Not surprisingly, the latest group of Montagnards who escaped into Cambodia have managed to secure media attention. Unlike previous groups who highlighted religious discrimination as the main problem and were willing to be resettled in third countries, the latest groups highlight the illegal confiscation of their ancestral lands by Hanoi for coffee cultivation and other commercial purposes as the main grievance. What has captured media attention, however, is their insistence that they intend to remain in Cambodia until the UN gets back their land. They have refused all offers to be resettled in the US or elsewhere.

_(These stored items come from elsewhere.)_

/-! ## Bytes on the serial input (41_dma_buffers.md R153) -/

/-- Where the next `n` bytes received go: from the count on if a transfer is in flight, else nowhere. -/
def receiveArea (n : Nat) (s : State) (b : Buf) (a : Nat) : Bool :=
  b == .rx && s.inFlight .rx .rx && decide (s.chRx.cnt.toNat ≤ a ∧ a < s.chRx.cnt.toNat + n)

theorem receiveArea_eq_true {n : Nat} {b : Buf} {a : Nat} :
    receiveArea n s b a = true ↔
      b = .rx ∧ s.inFlight .rx .rx = true ∧ s.chRx.cnt.toNat ≤ a ∧ a < s.chRx.cnt.toNat + n := by
  simp [receiveArea, and_assoc]

theorem storedTo_rxbyte_eq_receiveArea (v : Byte) (s : State) : storedTo (.rxbyte v) s = receiveArea 1 s := by
  funext b a
  have one : s.chRx.cnt.toNat ≤ a ∧ a < s.chRx.cnt.toNat + 1 ↔ a = s.chRx.cnt.toNat := by omega
  simp only [storedTo_rxbyte, receiveArea, one, beq_eq_decide]

/-- A byte is stored only inside the buffer (log 14). -/
theorem rxBeat_next_count {v : Byte} (hf : s.inFlight .rx .rx = true) (h : rxBeat v s = .next s') :
    s.chRx.cnt.toNat < 72 := by
  by_contra hc
  have hsize : bufSize (dmaBuf .rx) ≤ s.chRx.cnt.toNat := Nat.le_of_not_lt hc
  simp [rxBeat, hf, dmaWrite, hsize] at h

/-- One byte received changes the next one of the buffer, and leaves to the `n` after it the `n` that follow. -/
theorem rxBeat_changesOnly {v : Byte} (h : rxBeat v s = .next s') (n : Nat) :
    ChangesOnly (receiveArea (n + 1) s) s s' ∧
      ∀ b a, receiveArea n s' b a = true → receiveArea (n + 1) s b a = true := by
  cases hf : s.inFlight .rx .rx
  case false =>
    rw [rxBeat_lost v hf] at h
    cases h
    refine ⟨changesOnly_of_sameBuffers (by split <;> rfl), fun b a harea => absurd harea ?_⟩
    split
    · simp [receiveArea, State.inFlight]
    · simp [receiveArea, hf]
  case true =>
    have hc : s.chRx.cnt.toNat < 72 := rxBeat_next_count hf h
    rw [rxBeat_store v hf hc] at h
    cases h
    constructor
    · refine changesOnly_trans _ _ _ (changesOnly_setBuf s (b := .rx) fun a hlo hhi => ?_)
        (changesOnly_of_sameBuffers rfl)
      have hhi : a < s.chRx.cnt.toNat + 1 := hhi
      exact receiveArea_eq_true.2 ⟨rfl, hf, hlo, by omega⟩
    · intro b a harea
      obtain ⟨hb, -, hlo, hhi⟩ := receiveArea_eq_true.1 harea
      rw [cnt_succ (by omega)] at hlo hhi
      exact receiveArea_eq_true.2 ⟨hb, hf, by omega, by omega⟩

/-- `f` stores at most the next `n` bytes received. -/
def Receives (n : Nat) (f : State → Result) : Prop :=
  ∀ s s', f s = .next s' → ChangesOnly (receiveArea n s) s s'

theorem receives_rxBeat (v : Byte) : Receives 1 (rxBeat v) := fun _ _ h => (rxBeat_changesOnly h 0).1

theorem receives_andThen {n : Nat} {k : State → Result} (v : Byte) (hk : Receives n k) :
    Receives (n + 1) fun s => andThen (rxBeat v s) k := by
  intro s s' h
  obtain ⟨s1, h1, ⟨_, rfl⟩ | ⟨_, h2⟩⟩ := andThen_eq_next.1 h
  · exact (rxBeat_changesOnly h1 n).1
  · obtain ⟨first, next⟩ := rxBeat_changesOnly h1 n
    exact changesOnly_trans _ _ _ first (changesOnly_mono next (hk s1 s' h2))

/-! ## Every operation -/

/-- An operation of a trace that may write none of the buffers keeps all four. -/
theorem sameBuffers_of_writesNamed {i : Instr} (h : WritesNamed i s s') (hrxc : i = .rxc → s.busy = true)
    (hfstart : i ≠ .fstart) (htele : i ≠ .tele) (hrx : ∀ v, i ≠ .rxbyte v) : s'.buf = s.buf := by
  funext b
  cases b
  case rgb => exact h.rgb.resolve_right fun ⟨hi, hb⟩ => by simp [hrxc hi] at hb
  case rx => exact h.rx.resolve_right fun ⟨v, hi⟩ => hrx v hi
  case txled => exact h.txled.resolve_right hfstart
  case txt => exact h.txt.resolve_right htele

/-- An operation of a trace stores where `storedTo` says. -/
theorem exec_trace_changesOnly {i : Instr} (hi : i.mayStandInTrace = true) (hreset : ∀ c0, i ≠ .reset c0)
    (h : exec i s = .next s') : ChangesOnly (storedTo i s) s s' := by
  have named := exec_writesNamed hi hreset h
  cases i with
  | rxc =>
    cases hb : s.busy
    · exact taskStep_changesOnly (rxcSections_changeOnly fun a ha => by simp [storedTo_rxc, hb, ha]) h
    · exact changesOnly_of_sameBuffers (sameBuffers_of_writesNamed named (fun _ => hb) nofun nofun nofun)
  | fstart => exact taskStep_changesOnly (fstartSections_changeOnly fun a ha => by simp [storedTo_fstart, ha]) h
  | tele => exact taskStep_changesOnly (teleSections_changeOnly fun a ha => by simp [storedTo_tele, ha]) h
  | rxbyte v =>
    rw [storedTo_rxbyte_eq_receiveArea]
    exact receives_rxBeat v s s' (whenRunning_eq_next.1 h).2
  | _ => exact changesOnly_of_sameBuffers (sameBuffers_of_writesNamed named nofun nofun nofun nofun)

All involved parties are now focused on what will happen to the Montagnards in their refusal to leave Cambodia until their grievances are addressed.

Cambodia, which depends on donor assistance and is concerned about its international image, is playing it as carefully as it possibly can. It does not want to appear unhelpful or harsh in its treatment of the Montagnards. At the same time it would prefer not to unnecessarily upset Vietnam, its more powerful neighbour and old ally. All it wants is to get the problem out of its court.

In this test of wills, it is the Montagnard refugees who are at a disadvantage - they have no resources and limited support, they need funds to be fed and lodged and, worse, they can be repatriated as illegal immigrants as most, if not all, walked in through the border.

Moreover, the various interest groups who support them have limited influence over Vietnam. These pressure groups realise that Vietnam can afford to wait it out and are trying to make the wait as costly as possible.

For the moment this looks like a lost cause for the Montagnards - their grievances will fester on and media interest will decline until the next big incident concerning the group comes to the fore. Unfortunately for the Montagnards, no fairies or dragons have yet come to their help.

The writer was Singapore Ambassador to Cambodia from 2000-2004 and is presently a Visiting Research Fellow at the Institute of Southeast Asian Studies.